*Work to complete:* Please copy, exactly as they appear below, the lines from the one containing "palabsent : Bool := false" through the one containing "errCode : ErrCode".

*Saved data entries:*
**********

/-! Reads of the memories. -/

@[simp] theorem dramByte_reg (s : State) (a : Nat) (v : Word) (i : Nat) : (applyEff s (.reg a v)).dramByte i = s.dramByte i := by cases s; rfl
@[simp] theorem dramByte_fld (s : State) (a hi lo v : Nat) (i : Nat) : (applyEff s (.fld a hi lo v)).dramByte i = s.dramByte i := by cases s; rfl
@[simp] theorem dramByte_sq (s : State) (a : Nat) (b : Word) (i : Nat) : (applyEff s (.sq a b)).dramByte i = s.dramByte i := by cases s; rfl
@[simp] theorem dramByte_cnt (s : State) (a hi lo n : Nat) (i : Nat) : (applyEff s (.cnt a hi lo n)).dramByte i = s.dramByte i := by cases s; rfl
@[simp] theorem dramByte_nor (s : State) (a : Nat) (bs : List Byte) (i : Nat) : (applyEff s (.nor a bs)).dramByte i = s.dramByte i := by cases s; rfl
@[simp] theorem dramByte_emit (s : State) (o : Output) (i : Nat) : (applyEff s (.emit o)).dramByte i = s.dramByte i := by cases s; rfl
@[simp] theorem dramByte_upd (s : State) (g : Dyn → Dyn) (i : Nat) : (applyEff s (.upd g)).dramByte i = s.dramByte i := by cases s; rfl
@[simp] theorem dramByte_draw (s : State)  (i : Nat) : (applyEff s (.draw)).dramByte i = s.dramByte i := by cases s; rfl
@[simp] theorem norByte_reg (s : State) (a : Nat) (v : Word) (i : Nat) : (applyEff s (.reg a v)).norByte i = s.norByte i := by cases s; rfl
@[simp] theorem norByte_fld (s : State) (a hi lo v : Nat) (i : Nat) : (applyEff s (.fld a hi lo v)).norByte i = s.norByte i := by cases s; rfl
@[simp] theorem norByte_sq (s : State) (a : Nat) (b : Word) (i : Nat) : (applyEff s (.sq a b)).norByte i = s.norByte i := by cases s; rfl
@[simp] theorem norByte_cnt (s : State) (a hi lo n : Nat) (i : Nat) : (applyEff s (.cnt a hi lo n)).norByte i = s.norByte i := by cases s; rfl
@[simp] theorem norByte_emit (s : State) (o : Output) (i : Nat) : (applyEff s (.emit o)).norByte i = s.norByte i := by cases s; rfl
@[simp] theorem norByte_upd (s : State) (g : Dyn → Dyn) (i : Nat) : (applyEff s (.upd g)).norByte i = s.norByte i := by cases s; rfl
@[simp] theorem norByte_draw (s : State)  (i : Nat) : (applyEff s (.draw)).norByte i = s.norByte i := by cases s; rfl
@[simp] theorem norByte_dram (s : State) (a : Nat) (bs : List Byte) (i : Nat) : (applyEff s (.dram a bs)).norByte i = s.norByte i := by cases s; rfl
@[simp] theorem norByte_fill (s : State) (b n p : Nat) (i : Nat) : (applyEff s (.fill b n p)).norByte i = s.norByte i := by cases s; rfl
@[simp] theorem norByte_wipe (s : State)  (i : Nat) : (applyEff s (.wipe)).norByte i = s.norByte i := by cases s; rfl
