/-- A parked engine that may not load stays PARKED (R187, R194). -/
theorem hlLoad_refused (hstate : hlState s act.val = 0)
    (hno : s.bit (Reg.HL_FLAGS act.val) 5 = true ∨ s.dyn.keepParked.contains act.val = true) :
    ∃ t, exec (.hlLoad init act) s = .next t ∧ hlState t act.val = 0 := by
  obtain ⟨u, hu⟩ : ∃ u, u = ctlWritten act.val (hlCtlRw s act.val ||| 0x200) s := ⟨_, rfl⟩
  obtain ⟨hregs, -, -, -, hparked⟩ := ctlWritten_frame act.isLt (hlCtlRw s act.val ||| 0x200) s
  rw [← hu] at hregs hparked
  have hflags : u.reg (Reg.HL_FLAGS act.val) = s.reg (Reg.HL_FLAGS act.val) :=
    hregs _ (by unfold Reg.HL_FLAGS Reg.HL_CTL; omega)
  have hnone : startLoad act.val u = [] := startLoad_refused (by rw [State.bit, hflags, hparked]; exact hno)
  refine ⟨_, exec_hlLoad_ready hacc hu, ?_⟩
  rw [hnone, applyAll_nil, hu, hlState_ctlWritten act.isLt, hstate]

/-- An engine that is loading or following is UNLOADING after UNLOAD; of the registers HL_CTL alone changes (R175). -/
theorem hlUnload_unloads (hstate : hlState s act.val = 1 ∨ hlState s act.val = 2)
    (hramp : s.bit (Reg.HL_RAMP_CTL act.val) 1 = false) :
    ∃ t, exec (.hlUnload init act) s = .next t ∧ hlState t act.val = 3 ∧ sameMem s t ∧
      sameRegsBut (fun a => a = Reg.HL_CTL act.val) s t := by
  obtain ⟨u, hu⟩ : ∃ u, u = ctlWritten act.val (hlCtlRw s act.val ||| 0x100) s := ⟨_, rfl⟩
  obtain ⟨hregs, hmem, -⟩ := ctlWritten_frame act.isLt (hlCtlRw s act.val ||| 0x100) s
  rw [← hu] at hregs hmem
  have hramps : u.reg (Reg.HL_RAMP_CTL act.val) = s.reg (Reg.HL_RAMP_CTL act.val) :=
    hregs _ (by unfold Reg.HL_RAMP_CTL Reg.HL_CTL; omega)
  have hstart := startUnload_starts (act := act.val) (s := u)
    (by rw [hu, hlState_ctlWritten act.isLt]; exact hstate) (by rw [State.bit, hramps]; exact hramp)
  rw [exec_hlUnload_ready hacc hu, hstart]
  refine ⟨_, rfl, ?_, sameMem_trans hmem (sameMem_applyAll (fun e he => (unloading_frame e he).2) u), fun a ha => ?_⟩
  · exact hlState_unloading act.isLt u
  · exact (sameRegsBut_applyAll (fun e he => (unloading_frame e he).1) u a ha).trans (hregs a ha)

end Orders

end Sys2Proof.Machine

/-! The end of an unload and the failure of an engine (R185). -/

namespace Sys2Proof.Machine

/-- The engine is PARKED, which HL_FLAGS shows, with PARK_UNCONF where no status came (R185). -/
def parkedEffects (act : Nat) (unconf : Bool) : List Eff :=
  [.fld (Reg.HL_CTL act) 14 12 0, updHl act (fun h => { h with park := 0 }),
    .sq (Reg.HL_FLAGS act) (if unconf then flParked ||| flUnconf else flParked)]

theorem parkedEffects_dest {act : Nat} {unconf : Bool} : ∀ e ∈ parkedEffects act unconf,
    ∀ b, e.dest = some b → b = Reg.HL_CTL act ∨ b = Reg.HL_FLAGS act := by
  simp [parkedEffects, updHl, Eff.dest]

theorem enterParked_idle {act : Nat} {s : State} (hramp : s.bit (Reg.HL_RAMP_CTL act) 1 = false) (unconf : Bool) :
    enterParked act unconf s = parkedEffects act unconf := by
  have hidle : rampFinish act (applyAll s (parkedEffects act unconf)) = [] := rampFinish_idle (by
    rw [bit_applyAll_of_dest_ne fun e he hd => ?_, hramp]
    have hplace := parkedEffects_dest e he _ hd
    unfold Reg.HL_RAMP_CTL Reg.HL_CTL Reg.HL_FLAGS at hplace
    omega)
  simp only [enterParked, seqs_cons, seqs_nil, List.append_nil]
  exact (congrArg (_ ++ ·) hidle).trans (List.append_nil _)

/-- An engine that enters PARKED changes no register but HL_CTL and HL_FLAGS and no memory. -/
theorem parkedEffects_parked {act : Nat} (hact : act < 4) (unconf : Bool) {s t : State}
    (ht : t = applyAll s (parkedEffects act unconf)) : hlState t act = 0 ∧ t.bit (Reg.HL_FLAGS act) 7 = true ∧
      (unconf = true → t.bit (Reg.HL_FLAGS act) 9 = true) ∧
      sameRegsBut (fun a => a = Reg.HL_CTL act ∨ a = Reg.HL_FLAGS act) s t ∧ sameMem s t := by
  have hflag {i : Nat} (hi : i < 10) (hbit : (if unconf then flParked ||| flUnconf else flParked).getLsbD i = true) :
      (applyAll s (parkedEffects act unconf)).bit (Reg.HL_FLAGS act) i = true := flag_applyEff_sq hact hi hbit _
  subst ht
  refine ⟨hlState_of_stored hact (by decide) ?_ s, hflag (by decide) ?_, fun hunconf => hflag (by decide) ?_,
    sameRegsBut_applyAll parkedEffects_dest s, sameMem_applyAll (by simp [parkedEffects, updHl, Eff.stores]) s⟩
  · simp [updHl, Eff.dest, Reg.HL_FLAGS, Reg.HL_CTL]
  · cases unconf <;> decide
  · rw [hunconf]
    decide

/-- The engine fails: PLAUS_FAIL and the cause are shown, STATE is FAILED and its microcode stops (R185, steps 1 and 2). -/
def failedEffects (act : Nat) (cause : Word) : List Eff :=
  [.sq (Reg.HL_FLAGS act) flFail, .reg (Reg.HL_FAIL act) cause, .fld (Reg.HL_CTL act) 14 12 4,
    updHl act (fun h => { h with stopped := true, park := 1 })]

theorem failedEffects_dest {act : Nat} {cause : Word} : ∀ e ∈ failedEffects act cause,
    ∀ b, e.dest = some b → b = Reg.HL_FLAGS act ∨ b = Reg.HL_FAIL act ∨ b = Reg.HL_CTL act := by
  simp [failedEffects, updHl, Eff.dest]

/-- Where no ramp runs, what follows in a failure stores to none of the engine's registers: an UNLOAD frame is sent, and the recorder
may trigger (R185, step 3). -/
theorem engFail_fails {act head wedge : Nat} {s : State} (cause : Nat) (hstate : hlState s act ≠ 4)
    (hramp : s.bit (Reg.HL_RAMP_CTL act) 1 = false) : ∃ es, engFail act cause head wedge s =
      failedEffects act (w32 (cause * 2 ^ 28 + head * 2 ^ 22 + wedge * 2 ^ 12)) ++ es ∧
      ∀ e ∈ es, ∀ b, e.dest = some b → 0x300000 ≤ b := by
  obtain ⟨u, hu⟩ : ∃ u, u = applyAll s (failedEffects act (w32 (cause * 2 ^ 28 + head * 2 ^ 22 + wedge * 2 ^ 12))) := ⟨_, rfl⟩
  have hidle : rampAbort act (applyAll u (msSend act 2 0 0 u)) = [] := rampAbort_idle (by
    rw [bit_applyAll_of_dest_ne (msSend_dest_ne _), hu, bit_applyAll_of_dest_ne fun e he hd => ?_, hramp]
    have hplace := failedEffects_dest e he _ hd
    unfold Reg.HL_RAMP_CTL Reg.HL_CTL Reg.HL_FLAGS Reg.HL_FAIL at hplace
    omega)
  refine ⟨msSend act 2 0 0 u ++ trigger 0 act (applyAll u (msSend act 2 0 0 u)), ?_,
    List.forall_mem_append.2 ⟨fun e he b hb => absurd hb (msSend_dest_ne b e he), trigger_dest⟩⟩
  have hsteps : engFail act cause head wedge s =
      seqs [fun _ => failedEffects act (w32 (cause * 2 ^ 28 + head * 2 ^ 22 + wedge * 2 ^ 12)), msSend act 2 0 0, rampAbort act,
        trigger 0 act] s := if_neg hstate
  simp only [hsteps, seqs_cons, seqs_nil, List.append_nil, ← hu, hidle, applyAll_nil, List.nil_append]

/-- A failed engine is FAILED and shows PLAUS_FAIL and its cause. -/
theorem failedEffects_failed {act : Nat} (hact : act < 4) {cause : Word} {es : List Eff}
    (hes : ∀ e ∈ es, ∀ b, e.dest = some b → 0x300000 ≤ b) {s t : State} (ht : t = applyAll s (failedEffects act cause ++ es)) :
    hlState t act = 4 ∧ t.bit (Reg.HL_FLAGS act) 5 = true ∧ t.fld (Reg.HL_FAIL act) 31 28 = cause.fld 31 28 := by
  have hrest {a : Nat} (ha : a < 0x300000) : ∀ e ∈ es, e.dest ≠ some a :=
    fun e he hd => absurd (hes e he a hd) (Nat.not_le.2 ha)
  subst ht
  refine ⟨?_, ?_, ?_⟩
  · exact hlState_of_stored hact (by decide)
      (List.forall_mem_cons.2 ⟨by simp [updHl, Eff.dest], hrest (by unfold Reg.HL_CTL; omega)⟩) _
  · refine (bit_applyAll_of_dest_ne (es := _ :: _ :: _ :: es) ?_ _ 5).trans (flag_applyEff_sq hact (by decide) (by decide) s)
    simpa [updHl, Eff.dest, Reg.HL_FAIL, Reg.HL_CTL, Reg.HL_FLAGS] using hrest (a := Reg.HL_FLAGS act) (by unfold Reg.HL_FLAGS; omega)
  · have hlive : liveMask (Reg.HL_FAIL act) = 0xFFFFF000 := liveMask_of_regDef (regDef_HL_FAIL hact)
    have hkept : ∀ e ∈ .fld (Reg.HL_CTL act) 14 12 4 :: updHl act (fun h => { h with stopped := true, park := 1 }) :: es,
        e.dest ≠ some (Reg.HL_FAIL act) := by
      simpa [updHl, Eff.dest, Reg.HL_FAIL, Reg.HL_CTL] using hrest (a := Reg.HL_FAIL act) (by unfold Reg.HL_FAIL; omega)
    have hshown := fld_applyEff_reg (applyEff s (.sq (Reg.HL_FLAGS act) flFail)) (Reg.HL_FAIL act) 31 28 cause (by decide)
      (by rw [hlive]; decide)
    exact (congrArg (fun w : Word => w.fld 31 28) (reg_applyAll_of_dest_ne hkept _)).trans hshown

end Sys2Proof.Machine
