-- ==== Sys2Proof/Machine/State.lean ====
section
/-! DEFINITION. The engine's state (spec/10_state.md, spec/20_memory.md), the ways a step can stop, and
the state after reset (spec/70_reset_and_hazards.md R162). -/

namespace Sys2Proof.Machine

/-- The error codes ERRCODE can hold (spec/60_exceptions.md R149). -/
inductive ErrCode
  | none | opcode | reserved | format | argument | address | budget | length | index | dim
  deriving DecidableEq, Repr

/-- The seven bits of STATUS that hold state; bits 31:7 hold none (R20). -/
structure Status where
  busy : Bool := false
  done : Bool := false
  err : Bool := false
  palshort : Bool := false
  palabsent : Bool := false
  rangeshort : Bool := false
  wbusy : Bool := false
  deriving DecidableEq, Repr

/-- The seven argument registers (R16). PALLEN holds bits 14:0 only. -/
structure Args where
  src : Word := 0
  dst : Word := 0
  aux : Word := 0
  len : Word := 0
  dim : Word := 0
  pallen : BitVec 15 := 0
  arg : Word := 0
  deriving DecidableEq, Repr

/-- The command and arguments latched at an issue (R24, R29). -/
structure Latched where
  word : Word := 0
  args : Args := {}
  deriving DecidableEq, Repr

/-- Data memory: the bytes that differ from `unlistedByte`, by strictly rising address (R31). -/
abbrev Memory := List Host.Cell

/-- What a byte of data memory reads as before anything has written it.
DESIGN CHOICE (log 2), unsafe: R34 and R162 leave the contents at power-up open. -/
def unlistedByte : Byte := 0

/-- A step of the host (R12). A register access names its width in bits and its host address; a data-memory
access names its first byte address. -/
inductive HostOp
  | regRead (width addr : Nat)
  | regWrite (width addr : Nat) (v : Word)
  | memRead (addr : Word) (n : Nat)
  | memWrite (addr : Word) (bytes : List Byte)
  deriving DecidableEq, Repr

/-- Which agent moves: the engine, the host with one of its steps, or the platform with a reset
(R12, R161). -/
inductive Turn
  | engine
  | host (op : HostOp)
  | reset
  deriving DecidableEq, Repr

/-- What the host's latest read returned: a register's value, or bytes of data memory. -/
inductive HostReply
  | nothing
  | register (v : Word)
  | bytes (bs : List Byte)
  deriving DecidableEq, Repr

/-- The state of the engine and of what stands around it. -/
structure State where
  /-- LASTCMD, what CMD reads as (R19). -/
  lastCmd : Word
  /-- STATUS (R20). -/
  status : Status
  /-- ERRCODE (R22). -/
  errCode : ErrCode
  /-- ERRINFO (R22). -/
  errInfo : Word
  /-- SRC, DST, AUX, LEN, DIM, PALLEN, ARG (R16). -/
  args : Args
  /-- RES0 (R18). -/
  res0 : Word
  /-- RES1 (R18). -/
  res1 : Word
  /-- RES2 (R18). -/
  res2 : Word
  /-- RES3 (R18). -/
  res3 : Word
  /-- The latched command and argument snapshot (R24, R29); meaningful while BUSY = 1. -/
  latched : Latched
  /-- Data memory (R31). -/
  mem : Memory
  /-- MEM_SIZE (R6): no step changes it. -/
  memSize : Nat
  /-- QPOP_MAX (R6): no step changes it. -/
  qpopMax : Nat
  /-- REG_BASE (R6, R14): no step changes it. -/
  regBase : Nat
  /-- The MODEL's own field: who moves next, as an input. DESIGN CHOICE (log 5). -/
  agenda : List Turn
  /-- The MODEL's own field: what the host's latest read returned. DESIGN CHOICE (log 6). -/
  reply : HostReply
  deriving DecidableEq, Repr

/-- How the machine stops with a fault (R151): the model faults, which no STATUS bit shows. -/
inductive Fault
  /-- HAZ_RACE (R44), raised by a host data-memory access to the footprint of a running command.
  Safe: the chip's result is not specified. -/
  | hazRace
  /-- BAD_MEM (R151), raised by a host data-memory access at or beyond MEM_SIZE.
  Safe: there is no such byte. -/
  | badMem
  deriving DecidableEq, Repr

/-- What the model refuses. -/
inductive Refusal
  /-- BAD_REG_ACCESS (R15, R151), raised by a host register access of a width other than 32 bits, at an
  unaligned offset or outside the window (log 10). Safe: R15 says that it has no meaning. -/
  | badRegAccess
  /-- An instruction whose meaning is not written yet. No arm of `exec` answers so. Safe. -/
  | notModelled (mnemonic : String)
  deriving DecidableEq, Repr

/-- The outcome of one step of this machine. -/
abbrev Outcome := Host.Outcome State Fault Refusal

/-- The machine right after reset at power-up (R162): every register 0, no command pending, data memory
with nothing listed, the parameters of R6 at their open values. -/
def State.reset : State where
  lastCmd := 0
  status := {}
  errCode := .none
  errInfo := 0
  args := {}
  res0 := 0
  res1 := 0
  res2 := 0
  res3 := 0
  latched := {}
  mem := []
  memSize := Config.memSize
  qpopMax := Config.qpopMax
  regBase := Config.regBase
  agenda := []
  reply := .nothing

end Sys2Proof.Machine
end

**********

*Solved exercise:*
  palabsent : Bool := false
  rangeshort : Bool := false
  wbusy : Bool := false
  deriving DecidableEq, Repr

/-- The seven argument registers (R16). PALLEN holds bits 14:0 only. -/
structure Args where
  src : Word := 0
  dst : Word := 0
  aux : Word := 0
  len : Word := 0
  dim : Word := 0
  pallen : BitVec 15 := 0
  arg : Word := 0
  deriving DecidableEq, Repr

/-- The command and arguments latched at an issue (R24, R29). -/
structure Latched where
  word : Word := 0
  args : Args := {}
  deriving DecidableEq, Repr

/-- Data memory: the bytes that differ from `unlistedByte`, by strictly rising address (R31). -/
abbrev Memory := List Host.Cell

/-- What a byte of data memory reads as before anything has written it.
DESIGN CHOICE (log 2), unsafe: R34 and R162 leave the contents at power-up open. -/
def unlistedByte : Byte := 0

/-- A step of the host (R12). A register access names its width in bits and its host address; a data-memory
access names its first byte address. -/
inductive HostOp
  | regRead (width addr : Nat)
  | regWrite (width addr : Nat) (v : Word)
  | memRead (addr : Word) (n : Nat)
  | memWrite (addr : Word) (bytes : List Byte)
  deriving DecidableEq, Repr

/-- Which agent moves: the engine, the host with one of its steps, or the platform with a reset
(R12, R161). -/
inductive Turn
  | engine
  | host (op : HostOp)
  | reset
  deriving DecidableEq, Repr

/-- What the host's latest read returned: a register's value, or bytes of data memory. -/
inductive HostReply
  | nothing
  | register (v : Word)
  | bytes (bs : List Byte)
  deriving DecidableEq, Repr

/-- The state of the engine and of what stands around it. -/
structure State where
  /-- LASTCMD, what CMD reads as (R19). -/
  lastCmd : Word
  /-- STATUS (R20). -/
  status : Status
  /-- ERRCODE (R22). -/
  errCode : ErrCode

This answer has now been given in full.